Fedora Bugzilla Instance (was dormant bugs and our perception)

Luis Villa luis at tieguy.org
Mon Jan 7 19:31:48 UTC 2008


On Jan 7, 2008 2:11 PM, Bill Nottingham <notting at redhat.com> wrote:
> John Poelstra (poelstra at redhat.com) said:
> > Okay, maybe that is too "corporate speak" :)
> >
> > Up until now the rationale I've seen has mostly been "we should do this
> > because Fedora should do all of its own stuff" or "if we had a separate
> > instance everything would be better".  So far I haven't found any of these
> > arguments to be compelling enough in the face of the disruption it would
> > cause to Fedora and Red Hat.
> >
> > Would we be creating more new problems than we are solving?
>
> Benefits:
>
> - ease of incorporating new upstream versions
> - with those versions, easier to move bugs and link them to other
>   upstream bug trackers
> - able to wipe out old bugs

RH bugzilla needs to do all these things too, even if RHEL Engineering
doesn't realize it yet.
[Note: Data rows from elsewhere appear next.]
/-! ### Progress -/

/-- The channel waits at its current descriptor (R255). -/
def enterWait (c : Nat) (addr : Nat) (s : State) : State :=
  let s := ((s.wr .CH_STATE 3 c).wr .CH_WAITED 1 c).wr .CH_CUR addr c
  trace 5 c 0x0603 (chTn s c * 65536) (dropAhead c (s.modCh c (fun x => { x with curAddr := addr, goOn := 0 })))

/-- A fetched descriptor becomes current (R250, R255). -/
def becomeCurrent (c : Nat) (d : Desc) (s : State) : State :=
  if !d.owned then
    if (s.ch c).dbSinceFetch then startFetch c d.addr (dropAhead c s) else enterWait c d.addr s
  else
    let s := ((s.wr .CH_CUR d.addr c).wr .CH_BYTES 0 c).wr .CH_RETRIES d.retries c
    let s := s.modCh c (fun x => { x with curAddr := d.addr, curOpen := false, goOn := d.next })
    match descCheck s c d with
    | 0 => writeOn c d.id (s.modCh c (fun x => { x with descs := x.descs ++ [d] }))
    | n => chFault c none n noReq s

/-- A read of the channel waits to be issued. -/
def readWaits (s : State) (c : Nat) : Bool :=
  s.hostQ.any (fun r => match r.src with | .dmaRead ch _ _ => ch == c | _ => false) ||
    s.wls.any (fun e => e.2.linkQ.any (fun p => match p.src with | .dmaRead ch _ _ => ch == c | _ => false))

/-- A descriptor fetched ahead becomes current: what of its data is not yet asked for is read on demand. -/
def takeAhead (c : Nat) (e : Desc) (s : State) : State :=
  let waiting (r : HReq) : Bool := match r.src with | .readAhead ch d _ => ch == c && d == e.id | _ => false
  let offs := (s.hostQ.filter waiting).filterMap (fun r => match r.src with | .readAhead _ _ off => some off | _ => none)
  becomeCurrent c { e with issued := offs.foldl min e.issued } (s.filterHostQ (fun r => !waiting r))

/-- The channel goes on to the next descriptor once the reads of the current one have all been issued: one fetched ahead,
which came after any doorbell, becomes current, or it is fetched.  A NEXT that names a descriptor not yet complete waits
for its write-back.  A fetch ahead of it that is not yet issued is made on demand instead. -/
def nextDesc (c : Nat) (s : State) : State :=
  let x := s.ch c
  let unissued := s.hostQ.any (fun r => match r.src with | .runAhead ch _ t => ch == c && t == x.raToken | _ => false)
  if x.goOn = 0 || x.fetching || x.fetchFailed != 0 || x.descs.any (fun e => e.addr == x.goOn) then s
  else
    match x.ahead with
    | e :: rest =>
      if e.addr = x.goOn then
        takeAhead c e (s.modCh c (fun x => { x with ahead := rest, dbSinceFetch := false, goOn := 0 }))
      else startFetch c x.goOn (dropAhead c s)
    | [] => if x.raToken != 0 && !unissued then s else startFetch c x.goOn (dropAhead c s)

/-- The next request of the channel (R257, R259): one read at a time, in chain order; a descriptor with FENCE waits for
every earlier one. -/
def pumpOnce (c : Nat) (s : State) : State :=
  if !mayMove s c || readWaits s c then s
  else
    let ds := (s.ch c).descs
    match ds.find? (fun d => decide (d.issued < d.len) && d.failed == 0) with
    | some d => if d.fence && ds.head?.any (fun e => e.id != d.id) then s else issueRead c d s
    | none => if ds.any (fun d => d.failed != 0) then s else when (mayRead s c) (nextDesc c) s

/-- A channel moves on after any event: completions, then its next requests.  A descriptor of LEN 0 is complete as soon
as it is current, so up to one descriptor fetched ahead after another may be taken. -/
def pump (c : Nat) (s : State) : State :=
  let step (s : State) : State := maybeFlush c (pumpOnce c (completeAll c s))
  runAheadAll c (each (List.range 9) (fun _ s => step s) s)

/-- A descriptor fetched since the last doorbell is one fewer to be fetched again; DB_PENDING ends with the last of them, or
with one that nothing is fetched beyond (R256). -/
def refetched (c : Nat) (d : Desc) (s : State) : State :=
  let left := if d.next = 0 || !d.owned then 0 else (s.ch c).dbOwed - 1
  when (left == 0) (fun s => s.wr .CH_DB_PENDING 0 c) (s.modCh c (fun x => { x with dbOwed := left }))

/-- A descriptor has been fetched on demand. -/
def fetched (c addr : Nat) (b : Bytes) (s : State) : State :=
  let x := s.ch c
  if s.rd .CH_STATE c != 2 || !x.fetching || x.curAddr != addr then s
  else
    let d := { parseDesc x.nextId addr b with retries := x.fetchRetries }
    let s := s.modCh c (fun x => { x with fetching := false, fetchRetries := 0, nextId := x.nextId + 1 })
    pump c (becomeCurrent c d (when (!x.dbSinceFetch) (refetched c d) s))

/-- The NEXT field of the last descriptor has been read again (R254). -/
def reread (c addr : Nat) (b : Bytes) (s : State) : State :=
  let x := s.ch c
  if s.rd .CH_STATE c != 2 || !x.fetching || x.curAddr != addr then s
  else
    let again := x.dbSinceFetch
    let s := s.modCh c (fun x => { x with fetching := false, fetchRetries := 0 })
    let s := when (!again) (fun s => (s.wr .CH_DB_PENDING 0 c).modCh c (fun x => { x with dbOwed := 0 })) s
    let n := num b 0 8
    if n = 0 then if again then startReread c addr s else s.wr .CH_STATE 1 c
    else if n % 64 ≠ 0 then chFault c none 7 noReq s
    else startFetch c n s

/-- A descriptor has been fetched ahead; one that is no longer wanted, or whose region has been removed, is discarded and
counted (R160, R267). -/
def ranAhead (c addr token : Nat) (b : Bytes) (s : State) : State :=
  let x := s.ch c
  let cnt (s : State) : State := s.inc .TI_RQ_SPEC_CNT (hlTiller (s.rd .TN_HL (chTn s c)))
  if x.raToken = token && s.rd .CH_STATE c == 2 then
    let s := s.modCh c (fun x => { x with raToken := 0, nextId := x.nextId + 1 })
    if inRegion s (chTn s c) addr 64 then
      let d := parseDesc x.nextId addr b
      pump c (refetched c d (s.modCh c (fun x => { x with ahead := x.ahead ++ [d] })))
    else pump c (cnt s)
  else serveSlots (chTiller c) 128 (cnt s)

/-- A run-ahead fetch has failed: the descriptor is fetched on demand when its turn comes, and nothing beyond it before
(R267). -/
def runAheadFailed (c token : Nat) (s : State) : State :=
  let s := s.inc .TI_RQ_SPEC_CNT (hlTiller (s.rd .TN_HL (chTn s c)))
  let last := ((s.ch c).descs ++ (s.ch c).ahead).getLast?
  if (s.ch c).raToken = token then
    pump c (s.modCh c (fun x => { x with raToken := 0, raFailed := (last.map (fun d : Desc => d.next)).getD 0 }))
  else serveSlots (chTiller c) 128 s

/-- Source data arrives. -/
def dataArrived (c id off : Nat) (b : Bytes) (s : State) : State :=
  let x := s.ch c
  if x.descs.any (fun d => d.id == id && d.failed == 0) then
    pump c (writeOn c id (modDesc c id (fun d => { d with early := d.early ++ [(off, b)] }) s))
  else if x.ahead.any (fun d => d.id == id) then modDesc c id (fun d => { d with early := d.early ++ [(off, b)] }) s
  else s

/-- The descriptor of a read-ahead read is still wanted. -/
def wanted (s : State) (c id : Nat) : Bool := ((s.ch c).descs ++ (s.ch c).ahead).any (fun d => d.id == id)

/-- A read-ahead read that nothing wants any more has completed: its data is discarded and the read counted (R160). -/
def aheadDone (c id : Nat) (s : State) : State :=
  serveSlots (chTiller c) 128
    (when (!wanted s c id) (fun s => s.inc .TI_RQ_SPEC_CNT (hlTiller (s.rd .TN_HL (chTn s c)))) s)

/-- A read-ahead read has failed: the data is read again from there, on demand, once the descriptor is current (R267). -/
def aheadFailed (c id off : Nat) (s : State) : State :=
  let s := s.inc .TI_RQ_SPEC_CNT (hlTiller (s.rd .TN_HL (chTn s c)))
  pump c (modDesc c id (fun d => { d with issued := min d.issued off, noAhead := true }) s)

/-- The last TLP of a host write of a descriptor has entered the transmit order. -/
def chWriteIssued (c id : Nat) (s : State) : State := pump c (modDesc c id (fun d => { d with writesOut := d.writesOut - 1 }) s)

/-- A flush read of a channel enters the transmit order: it covers the descriptors whose host writes are all issued
(R261). -/
def chFlushIssued (c : Nat) (s : State) : State :=
  s.modCh c (fun x => { x with flushAgain := false, descs := x.descs.map (fun d =>
    if !d.toLocal && decide (0 < d.len) && d.arrived == d.len && d.writesOut == 0 && !d.flushed then
      { d with covered := true } else d) })

/-- A flush read of a channel has completed with SC. -/
def chFlushDone (c : Nat) (s : State) : State :=
  pump c (s.modCh c (fun x => { x with flushOut := false, descs := x.descs.map (fun d =>
    if d.covered then { d with covered := false, flushed := true } else d) }))

/-- A flush read of a channel has failed: the earliest descriptor it covered fails. -/
def chFlushFailed (c code addr : Nat) (s : State) : State :=
  let first := (s.ch c).descs.find? (·.covered)
  let s := s.modCh c (fun x => { x with flushOut := false, descs := x.descs.map (fun d => { d with covered := false }) })
  match first with
  | some d => pump c (chError c (some d.id) 0 code (hostRd addr) s)
  | none => s

/-- A WRSP with SC answers an MWR of a descriptor; after the last toward a peer link a zero-length MRD follows (R479). -/
def chWriteAnswered (c id : Nat) (s : State) : State :=
  let s := modDesc c id (fun d => { d with writesOut := d.writesOut - 1 }) s
  match descOf s c id with
  | none => s
  | some d =>
    if d.toLocal && d.arrived == d.len && d.writesOut == 0 && (s.wl (d.dstSpace - 0x80)).peerLink && d.peerMrd == 0 &&
        s.tnState (chTn s c) != 3 then
      withLink c id (localRd d.dst d.dstSpace) (fun s =>
        chPkt s c d.dstSpace { pktZero with typ := 2, len := 0, addr := d.dst } (.peerMrd c id) 0
          (modDesc c id (fun d => { d with peerMrd := 1 }) s)) s
    else pump c s

/-- The zero-length MRD toward a peer link is answered with SC (R479). -/
def chPeerDone (c id : Nat) (s : State) : State := pump c (modDesc c id (fun d => { d with peerMrd := 2 }) s)

/-! ### Rows -/

/-- What a doorbell does in a channel whose tenant is not frozen (R253 to R256, Table DM-7). -/
def doorbell (c : Nat) (s : State) : State :=
  let x := s.ch c
  match s.rd .CH_STATE c with
  | 1 =>
    let s := s.wr .CH_DB_PENDING 0 c
    if x.resumeNext then startReread c x.resume s
    else if x.resume = 0 then s
    else startFetch c x.resume s
  | 2 =>
    let s := s.modCh c (fun x => { x with dbSinceFetch := true, dbOwed := x.dbOwed + x.ahead.length })
    pump c ((dropAhead c s).wr .CH_DB_PENDING 1 c)
  | 3 => startFetch c x.curAddr (s.wr .CH_DB_PENDING 0 c)
  | 4 =>
    if s.on .CH_DRAINING c then s.wr .CH_DB_IGNORED 1 c
    else
      let s := s.modCh c (fun x => { x with fetchRetries := 0, descs := [], flushOut := false, flushAgain := false })
      startFetch c x.curAddr ((s.wr .CH_RETRIES 0 c).wr .CH_DB_PENDING 0 c)
  | _ => s.wr .CH_DB_IGNORED 1 c

/-- A doorbell write (R253); for a frozen tenant it is recorded and acted on at thaw (Table MG-4). -/
def ringChannel (c : Nat) (s : State) : State :=
  if !s.on .CH_EN c then s.wr .CH_DB_IGNORED 1 c
  else if s.tnState (chTn s c) == 3 && s.rd .CH_STATE c != 5 then
    (s.wr .CH_DB_PENDING 1 c).modTen (chTn s c) (fun t => { t with
      doorbells := if t.doorbells.contains c then t.doorbells else t.doorbells ++ [c] })
  else doorbell c s

/-- CHANNEL_DOORBELL (R253). -/
def execChannelDoorbell (fn : Fn) (ch : Chan) (s : State) : Res :=
  .next (when (chanWrites s fn ch.val) (ringChannel ch.val) s)

/-- A channel enters IDLE with CH_HEAD as its resume point (R254, Table DM-7). -/
def chIdle (c : Nat) (s : State) : State :=
  let head := s.rd .CH_HEAD_LO c * 64 + s.rd .CH_HEAD_HI c * 2 ^ 32
  ((s.wr .CH_STATE 1 c).wr .CH_CODE 0 c).modCh c (fun x => { x with
    resumeNext := false, resume := head, descs := [], ahead := [], fetching := false, flushOut := false, flushAgain := false
    dbSinceFetch := false, enAgain := false, fetchRetries := 0, fetchFailed := 0, raToken := 0, noWriteBack := false
    goOn := 0, dbOwed := 0, raFailed := 0, raAsked := 0 })

/-- EN is written 1 where it was 0 (R272). -/
def enableChannel (c : Nat) (s : State) : State :=
  let s := (s.wr .CH_EN 1 c).modCh c (fun x => { x with curOpen := false })
  match s.rd .CH_STATE c with
  | 0 => chIdle c s
  | 5 => s.modCh c (fun x => { x with enAgain := true })
  | _ => s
I'd suggest that convincing RH of this,
instead of just breaking away, is one of those ways that Fedora can
help ensure (or ideally increase) RH's continued investment in Fedora.

> - removal of various non-upstream 'features' that RH uses that Fedora
>   doesn't need

I agree that it would be hard to get this without splitting, and that
Bugzilla is cluttered enough as-is, but given the other benefits of
staying upstream, I'd suggest that greasemonkey or a server-side
'fedora view' which hide these extra features are better ways to solve
this.

> Demerits:
>
> - RH developers no longer have one-stop shopping
> - would need RH changes to support moving bugs to RH bugzilla
> - would need to run our own instance

- RHEL should view Fedora as an integral part of the RHEL development
and QA process. Fedora should be doing everything it can to encourage
that belief, so that more RHEL QA happens in Fedora, rather than in
RHEL. Going in the opposite direction by making this harder is cutting
off your nose to spite your face.

> - would wipe out old bugs

Wiping out old bugs is a good thing; on balance, unless you have
*bazillions* of testers, most old bugs cost more time to regularly
test/recheck/update/etc. than they are worth.